The Blue Line does have the most romantically named station--Wonderland--and its cars are ancient, but somehow winning. After Maverick, it's all elevated, and there's a Queens-like ride along the beach. Ride the Blue Line on a hot day and be sure to stop off at Revere Beach, the best thing on the coast this side of Coney Island. The Blue Line's Government Center station is the most avant garde in town, having been decked out in Bicentennial garb for about two years before everything else in Boston.
The Orange Line
The Orange Line is, without doubt, the class of the Boston system. From Everett in the north to Forest Hills in the south, it's a pageant of all that's possible in a subway line. The Orange Line's forte is the variety of city views which it provides. Its heart is the finest station in the system, Washington Street. Washington Street is truly a big city station--it's one of those big city features which Boston has even though it's really a pretty small place. Washington Street has long, broad corridors built for crowds, and platforms lined with windows from Filene's basement. Long rows of powerful orange columns split inbound and outbound platforms, and the sudden emergence upon the tracks from the long, psychedelicly-colored access corridor make Washington Street station an exciting place to be.
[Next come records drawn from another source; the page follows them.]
/-- MUL: MUL writes the low 64 bits of ra × rb to rd. (R237) -/
def execMul (c : Cru) (t : Fin 256) (rd ra rb : Fin 32) (s : State) : Host.Outcome State Fault Refusal := s.core (jMul c t rd ra rb)

/-- MULHU: MULHU writes the high 64 bits of the unsigned product to rd. (R237) -/
def execMulhu (c : Cru) (t : Fin 256) (rd ra rb : Fin 32) (s : State) : Host.Outcome State Fault Refusal := s.core (jMulhu c t rd ra rb)

/-- DIVU: DIVU writes the unsigned quotient, or all ones when rb is 0. (R237) -/
def execDivu (c : Cru) (t : Fin 256) (rd ra rb : Fin 32) (s : State) : Host.Outcome State Fault Refusal := s.core (jDivu c t rd ra rb)

/-- REMU: REMU writes the unsigned remainder, or ra when rb is 0. (R237) -/
def execRemu (c : Cru) (t : Fin 256) (rd ra rb : Fin 32) (s : State) : Host.Outcome State Fault Refusal := s.core (jRemu c t rd ra rb)

/-- ADDI: ADDI writes ra plus the sign-extended immediate to rd. (R237) -/
def execAddi (c : Cru) (t : Fin 256) (rd ra : Fin 32) (imm : BitVec 16) (s : State) : Host.Outcome State Fault Refusal :=
  s.core (jAddi c t rd ra imm)

/-- ANDI: ANDI writes ra AND the zero-extended immediate to rd. (R237) -/
def execAndi (c : Cru) (t : Fin 256) (rd ra : Fin 32) (imm : BitVec 16) (s : State) : Host.Outcome State Fault Refusal :=
  s.core (jAndi c t rd ra imm)

/-- ORI: ORI writes ra OR the zero-extended immediate to rd. (R237) -/
def execOri (c : Cru) (t : Fin 256) (rd ra : Fin 32) (imm : BitVec 16) (s : State) : Host.Outcome State Fault Refusal := s.core (jOri c t rd ra imm)

/-- XORI: XORI writes ra XOR the zero-extended immediate to rd. (R237) -/
def execXori (c : Cru) (t : Fin 256) (rd ra : Fin 32) (imm : BitVec 16) (s : State) : Host.Outcome State Fault Refusal :=
  s.core (jXori c t rd ra imm)

/-- SHLI: SHLI shifts ra left by imm[5:0]. (R237) -/
def execShli (c : Cru) (t : Fin 256) (rd ra : Fin 32) (imm : BitVec 16) (s : State) : Host.Outcome State Fault Refusal :=
  s.core (jShli c t rd ra imm)

/-- SHRI: SHRI shifts ra logically right by imm[5:0]. (R237) -/
def execShri (c : Cru) (t : Fin 256) (rd ra : Fin 32) (imm : BitVec 16) (s : State) : Host.Outcome State Fault Refusal :=
  s.core (jShri c t rd ra imm)

/-- SRAI: SRAI shifts ra arithmetically right by imm[5:0]. (R237) -/
def execSrai (c : Cru) (t : Fin 256) (rd ra : Fin 32) (imm : BitVec 16) (s : State) : Host.Outcome State Fault Refusal :=
  s.core (jSrai c t rd ra imm)

/-- CMPLTI: CMPLTI sets rd to 1 when ra < imm signed, else 0. (R237) -/
def execCmplti (c : Cru) (t : Fin 256) (rd ra : Fin 32) (imm : BitVec 16) (s : State) : Host.Outcome State Fault Refusal :=
  s.core (jCmplti c t rd ra imm)

/-- MOVZ: MOVZ writes imm shifted into halfword h, with zeros elsewhere, to rd. (R237) -/
def execMovz (c : Cru) (t : Fin 256) (rd ra : Fin 32) (imm : BitVec 16) (s : State) : Host.Outcome State Fault Refusal :=
  s.core (jMovz c t rd ra imm)

/-- MOVK: MOVK replaces halfword h of rd with imm and keeps the other halfwords. (R237) -/
def execMovk (c : Cru) (t : Fin 256) (rd ra : Fin 32) (imm : BitVec 16) (s : State) : Host.Outcome State Fault Refusal :=
  s.core (jMovk c t rd ra imm)

/-- EXT: EXT extracts a bit field of ra into rd. (R237) -/
def execExt (c : Cru) (t : Fin 256) (rd ra : Fin 32) (imm : BitVec 16) (s : State) : Host.Outcome State Fault Refusal := s.core (jExt c t rd ra imm)

/-- INS: INS inserts the low bits of ra into a field of rd, trapping with ILLEGAL beyond bit 63. (R237) -/
def execIns (c : Cru) (t : Fin 256) (rd ra : Fin 32) (imm : BitVec 16) (s : State) : Host.Outcome State Fault Refusal := s.core (jIns c t rd ra imm)

/-- LD_B: LD.B loads one byte from ra + imm, zero-extended. (R237) -/
def execLdB (c : Cru) (t : Fin 256) (rd ra : Fin 32) (imm : BitVec 16) (s : State) : Host.Outcome State Fault Refusal := s.core (ldB c t rd ra imm)

/-- LD_H: LD.H loads two bytes from ra + imm, zero-extended. (R237) -/
def execLdH (c : Cru) (t : Fin 256) (rd ra : Fin 32) (imm : BitVec 16) (s : State) : Host.Outcome State Fault Refusal := s.core (ldH c t rd ra imm)

/-- LD_W: LD.W loads four bytes from ra + imm, zero-extended. (R237) -/
def execLdW (c : Cru) (t : Fin 256) (rd ra : Fin 32) (imm : BitVec 16) (s : State) : Host.Outcome State Fault Refusal := s.core (ldW c t rd ra imm)

/-- LD_D: LD.D loads eight bytes from ra + imm. (R237) -/
def execLdD (c : Cru) (t : Fin 256) (rd ra : Fin 32) (imm : BitVec 16) (s : State) : Host.Outcome State Fault Refusal := s.core (ldD c t rd ra imm)

/-- LDS_B: LDS.B loads one byte from ra + imm, sign-extended. (R237) -/
def execLdsB (c : Cru) (t : Fin 256) (rd ra : Fin 32) (imm : BitVec 16) (s : State) : Host.Outcome State Fault Refusal := s.core (ldsB c t rd ra imm)

/-- LDS_H: LDS.H loads two bytes from ra + imm, sign-extended. (R237) -/
def execLdsH (c : Cru) (t : Fin 256) (rd ra : Fin 32) (imm : BitVec 16) (s : State) : Host.Outcome State Fault Refusal := s.core (ldsH c t rd ra imm)

/-- LDS_W: LDS.W loads four bytes from ra + imm, sign-extended. (R237) -/
def execLdsW (c : Cru) (t : Fin 256) (rd ra : Fin 32) (imm : BitVec 16) (s : State) : Host.Outcome State Fault Refusal := s.core (ldsW c t rd ra imm)

/-- LOAD_DATA_RETURN: Load data returns from its region, and the waiting thread's load completes. (R227) -/
def execLoadDataReturn (c : Cru) (t : Fin 256) (s : State) : Host.Outcome State Fault Refusal := s.core (loadDataReturn c t)

/-- ST_B: ST.B stores the low byte of the rd-field register to ra + imm. (R237) -/
def execStB (c : Cru) (t : Fin 256) (rd ra : Fin 32) (imm : BitVec 16) (s : State) : Host.Outcome State Fault Refusal := s.core (stB c t rd ra imm)

/-- ST_H: ST.H stores two bytes to ra + imm. (R237) -/
def execStH (c : Cru) (t : Fin 256) (rd ra : Fin 32) (imm : BitVec 16) (s : State) : Host.Outcome State Fault Refusal := s.core (stH c t rd ra imm)

/-- ST_W: ST.W stores four bytes to ra + imm. (R237) -/
def execStW (c : Cru) (t : Fin 256) (rd ra : Fin 32) (imm : BitVec 16) (s : State) : Host.Outcome State Fault Refusal := s.core (stW c t rd ra imm)

/-- ST_D: ST.D stores eight bytes to ra + imm. (R237) -/
def execStD (c : Cru) (t : Fin 256) (rd ra : Fin 32) (imm : BitVec 16) (s : State) : Host.Outcome State Fault Refusal := s.core (stD c t rd ra imm)

/-- AMO_ADD: AMO.ADD adds rb to a crucible-store word atomically and returns the old word. (R233) -/
def execAmoAdd (c : Cru) (t : Fin 256) (rd ra rb : Fin 32) (s : State) : Host.Outcome State Fault Refusal := s.core (amoAdd c t rd ra rb)

/-- AMO_SWAP: AMO.SWAP swaps a crucible-store word with rb atomically and returns the old word. (R233) -/
def execAmoSwap (c : Cru) (t : Fin 256) (rd ra rb : Fin 32) (s : State) : Host.Outcome State Fault Refusal := s.core (amoSwap c t rd ra rb)

/-- AMO_CAS: AMO.CAS writes rb when the word equals rd and returns the old word. (R233) -/
def execAmoCas (c : Cru) (t : Fin 256) (rd ra rb : Fin 32) (s : State) : Host.Outcome State Fault Refusal := s.core (amoCas c t rd ra rb)

/-- BEQ: BEQ branches when ra equals rb. (R237) -/
def execBeq (c : Cru) (t : Fin 256) (ra rb : Fin 32) (disp : BitVec 16) (s : State) : Host.Outcome State Fault Refusal :=
  s.core (jBeq c t ra rb disp)

/-- BNE: BNE branches when ra differs from rb. (R237) -/
def execBne (c : Cru) (t : Fin 256) (ra rb : Fin 32) (disp : BitVec 16) (s : State) : Host.Outcome State Fault Refusal :=
  s.core (jBne c t ra rb disp)

/-- BLT: BLT branches when ra < rb signed. (R237) -/
def execBlt (c : Cru) (t : Fin 256) (ra rb : Fin 32) (disp : BitVec 16) (s : State) : Host.Outcome State Fault Refusal :=
  s.core (jBlt c t ra rb disp)

/-- BGE: BGE branches when ra ≥ rb signed. (R237) -/
def execBge (c : Cru) (t : Fin 256) (ra rb : Fin 32) (disp : BitVec 16) (s : State) : Host.Outcome State Fault Refusal :=
  s.core (jBge c t ra rb disp)

/-- BLTU: BLTU branches when ra < rb unsigned. (R237) -/
def execBltu (c : Cru) (t : Fin 256) (ra rb : Fin 32) (disp : BitVec 16) (s : State) : Host.Outcome State Fault Refusal :=
  s.core (jBltu c t ra rb disp)

/-- BGEU: BGEU branches when ra ≥ rb unsigned. (R237) -/
def execBgeu (c : Cru) (t : Fin 256) (ra rb : Fin 32) (disp : BitVec 16) (s : State) : Host.Outcome State Fault Refusal :=
  s.core (jBgeu c t ra rb disp)

/-- JMP: JMP jumps to IP + 4 × disp. (R237) -/
def execJmp (c : Cru) (t : Fin 256) (disp : BitVec 26) (s : State) : Host.Outcome State Fault Refusal := s.core (jJmp c t disp)

/-- CALL: CALL jumps to IP + 4 × disp and writes IP + 4 to g31. (R237) -/
def execCall (c : Cru) (t : Fin 256) (disp : BitVec 26) (s : State) : Host.Outcome State Fault Refusal := s.core (jCall c t disp)

/-- JR: JR jumps to ra. (R237) -/
def execJr (c : Cru) (t : Fin 256) (ra : Fin 32) (s : State) : Host.Outcome State Fault Refusal := s.core (jJr c t ra)

/-- CALLR: CALLR jumps to ra and writes IP + 4 to g31. (R237) -/
def execCallr (c : Cru) (t : Fin 256) (ra : Fin 32) (s : State) : Host.Outcome State Fault Refusal := s.core (jCallr c t ra)

/-- CTR_RD: CTR.RD reads an engine counter, or traps with CTR_DENIED in program mode without PCU. (R272) -/
def execCtrRd (c : Cru) (t : Fin 256) (rd rb : Fin 32) (s : State) : Host.Outcome State Fault Refusal := s.core (jCtrRd c t rd rb)

/-- SPR_RD: SPR.RD reads a special register, as the mode permits. (R224) -/
def execSprRd (c : Cru) (t : Fin 256) (rd rb : Fin 32) (s : State) : Host.Outcome State Fault Refusal := s.core (jSprRd c t rd rb)

/-- SPR_WR: SPR.WR writes a special register, as the mode permits. (R224) -/
def execSprWr (c : Cru) (t : Fin 256) (ra rb : Fin 32) (s : State) : Host.Outcome State Fault Refusal := s.core (jSprWr c t ra rb)

/-- CTR_WR: CTR.WR sets a PCn counter of this engine in supervisor mode; writes to CYC are ignored. (R237) -/
def execCtrWr (c : Cru) (t : Fin 256) (ra rb : Fin 32) (s : State) : Host.Outcome State Fault Refusal := s.core (jCtrWr c t ra rb)

/-- TRAP: TRAP takes a trap with cause TRAP and the given TRAP_CODE. (R243) -/
def execTrap (c : Cru) (t : Fin 256) (rb : Fin 32) (s : State) : Host.Outcome State Fault Refusal := s.core (jTrap c t rb)

/-- ERET: ERET restores SUPER and IE, clears EXL and continues at EPC. (R241) -/
def execEret (c : Cru) (t : Fin 256) (s : State) : Host.Outcome State Fault Refusal := s.core (jEret c t)

/-- HALT: HALT releases held messages and puts the thread in IDLE. (R237) -/
def execHalt (c : Cru) (t : Fin 256) (s : State) : Host.Outcome State Fault Refusal := s.core (jHalt c t)

/-- YIELD: YIELD passes the issue slot to the next READY thread of equal priority. (R237) -/
def execYield (c : Cru) (t : Fin 256) (s : State) : Host.Outcome State Fault Refusal := s.core (jYield c t)

/-- FENCE: FENCE waits until every earlier store, message and transfer of the thread is visible. (R232) -/
def execFence (c : Cru) (t : Fin 256) (s : State) : Host.Outcome State Fault Refusal := s.core (jFence c t)

/-- TBL_FIND: TBL.FIND looks a key up and returns the entry found, or MISS. (R386) -/
def execTblFind (c : Cru) (t : Fin 256) (rd ra : Fin 32) (fetch : CsFetch) (fault : Bool) (s : State) : Host.Outcome State Fault Refusal :=
  s.core (jTblFind c t rd ra fetch fault)

/-- TBL_INS: TBL.INS inserts an entry, or rewrites it with REPLACE, relocating occupants as needed. (R388) -/
def execTblIns (c : Cru) (t : Fin 256) (rd ra : Fin 32) (fetch : CsFetch) (fault : Bool) (s : State) : Host.Outcome State Fault Refusal :=
  s.core (jTblIns c t rd ra fetch fault)

/-- TBL_DEL: TBL.DEL removes an entry. (R386) -/
def execTblDel (c : Cru) (t : Fin 256) (rd ra : Fin 32) (fetch : CsFetch) (fault : Bool) (s : State) : Host.Outcome State Fault Refusal :=
  s.core (jTblDel c t rd ra fetch fault)

/-- TBL_AGE: TBL.AGE applies one ageing step to an entry and reports the action taken. (R400) -/
def execTblAge (c : Cru) (t : Fin 256) (rd ra : Fin 32) (fetch : CsFetch) (fault : Bool) (s : State) : Host.Outcome State Fault Refusal :=
  s.core (jTblAge c t rd ra fetch fault)

/-- MSG_SEND: MSG.SEND sends a message to a crucible queue or host ring, or injects a frame, and returns a status. (R257) -/
def execMsgSend (c : Cru) (t : Fin 256) (rd ra rb : Fin 32) (fetch : CsFetch) (s : State) : Host.Outcome State Fault Refusal :=
  s.core (jMsgSend c t rd ra rb fetch)

/-- SEND_RESUME: A MSG.SEND with WAIT that met a full queue completes when space frees. (R258) -/
def execSendResume (c : Cru) (t : Fin 256) (s : State) : Host.Outcome State Fault Refusal := s.core (sendResume c t)

/-- MSG_WAIT: MSG.WAIT releases held messages and waits for a message on a queue or group. (R259) -/
def execMsgWait (c : Cru) (t : Fin 256) (rd ra : Fin 32) (fetch : CsFetch) (s : State) : Host.Outcome State Fault Refusal :=
  s.core (jMsgWait c t rd ra fetch)

/-- MESSAGE_DELIVER: An arriving message is delivered to the thread that has waited longest on its queue or group. (R260) -/
def execMessageDeliver (c : Cru) (q : Fin 1024) (s : State) : Host.Outcome State Fault Refusal := s.core (messageDeliver c q)

/-- MSG_DONE: MSG.DONE releases every message the thread holds and begins a new handler. (R262) -/
def execMsgDone (c : Cru) (t : Fin 256) (fetch : CsFetch) (s : State) : Host.Outcome State Fault Refusal := s.core (jMsgDone c t fetch)

/-- MSG_POLL: MSG.POLL takes a message if one is present, or returns 0. (R259) -/
def execMsgPoll (c : Cru) (t : Fin 256) (rd ra : Fin 32) (fetch : CsFetch) (s : State) : Host.Outcome State Fault Refusal :=
  s.core (jMsgPoll c t rd ra fetch)

/-- BLK_COPY: BLK.COPY copies a block unit by unit, restartably, between spaces. (R238) -/
def execBlkCopy (c : Cru) (t : Fin 256) (rd ra rb : Fin 32) (fetch : CsFetch) (now : Fin 1048576) (bad : Bool) (s : State) : Host.Outcome State Fault Refusal :=
  s.core (jBlkCopy c t rd ra rb fetch now bad)

/-- BLK_FILL: BLK.FILL fills a block with an 8-byte value unit by unit. (R238) -/
def execBlkFill (c : Cru) (t : Fin 256) (rd ra rb : Fin 32) (fetch : CsFetch) (now : Fin 1048576) (s : State) : Host.Outcome State Fault Refusal :=
  s.core (jBlkFill c t rd ra rb fetch now)

/-- GRANT_FILL: GRANT.FILL sends a grant list to ALLOC as a map for one tree, wavelength and frame, and returns a status. (R270) -/
def execGrantFill (c : Cru) (t : Fin 256) (rd ra rb : Fin 32) (fetch : CsFetch) (now : Fin 1024) (s : State) : Host.Outcome State Fault Refusal :=
  s.core (jGrantFill c t rd ra rb fetch now)

/-- TIME_READ: TIME.READ returns logical time in whole ns and fraction. (R237) -/
def execTimeRead (c : Cru) (t : Fin 256) (rd : Fin 32) (s : State) : Host.Outcome State Fault Refusal := s.core (jTimeRead c t rd)

/-- TIME_READ_FRC: TIME.READ.FRC returns FRC. (R237) -/
def execTimeReadFrc (c : Cru) (t : Fin 256) (rd : Fin 32) (s : State) : Host.Outcome State Fault Refusal := s.core (jTimeReadFrc c t rd)

/-- TIME_ARM: TIME.ARM arms a trigger slot for a thread start at a logical time, or returns NO_SLOT, PAST or BAD_TARGET. (R266) -/
def execTimeArm (c : Cru) (t : Fin 256) (rd ra : Fin 32) (fetch : CsFetch) (s : State) : Host.Outcome State Fault Refusal :=
  s.core (jTimeArm c t rd ra fetch)

/-- DERIVE: DERIVE loads a slot with a key derived from the root key and LABEL. (R468) -/
def execDerive (c : Cru) (t : Fin 256) (rd ra : Fin 32) (fetch : CsFetch) (s : State) : Host.Outcome State Fault Refusal :=
  s.core (jDerive c t rd ra fetch)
All around is the sense of significant intercourse between the Orange and Red Lines, between them branding the city with a gigantic X. This is the place to hang out in Boston.
Moving south from Washington Street, the Orange Line cuts through a fascinating cross section of the city. After Essex, the Orange Line is elevated, and the old wooden trestle winds like a drunk through rows of three-deckers, sturdy brick houses with bay windows and modern subdivisions. Be sure to stand at the window in the front of the train next to the engineer's compartment so you can look right out on the tracks. You can chart rising land values by looking at how close new subdivisions come to the threstle--the closer the homes, the more expensive the lots are for the builder. The trestle neight offers excellent view of North Church, North Station and the Prudential development.
The Orange Line's other highlight is an elevated Dudley stop, with an inbound platform surrounded by the second story of Ferdinand's, an old department store and the remains of what was once a suburban shopping center. Now Dudley is considered urban, not suburban, and there is ironic humor in a large painted sign on one of Ferdinand's walls, which reads, in barely legible letters, "BOSTON HERALD--MOST NEWS."
In the final analysis, however, each subway freak chooses his own spot in the MBTA--and there are plenty to choose from. When I'm depressed, my favorite is the Central Square stop of the Red Line, when the last train of the night is due, and the station is deserted. A big iron monster takes the place of the turnstile after the man at the change booth has gone home for the night. On particularly bad nights, the iron monster will swallow your quarter and not allow you on the platform. But there is nothing in Boston that quite compares with the view from the 59th Street platform of the IND line in New York when the D train slides in marked "PEPE 125" in six-foot letters, three cars wide.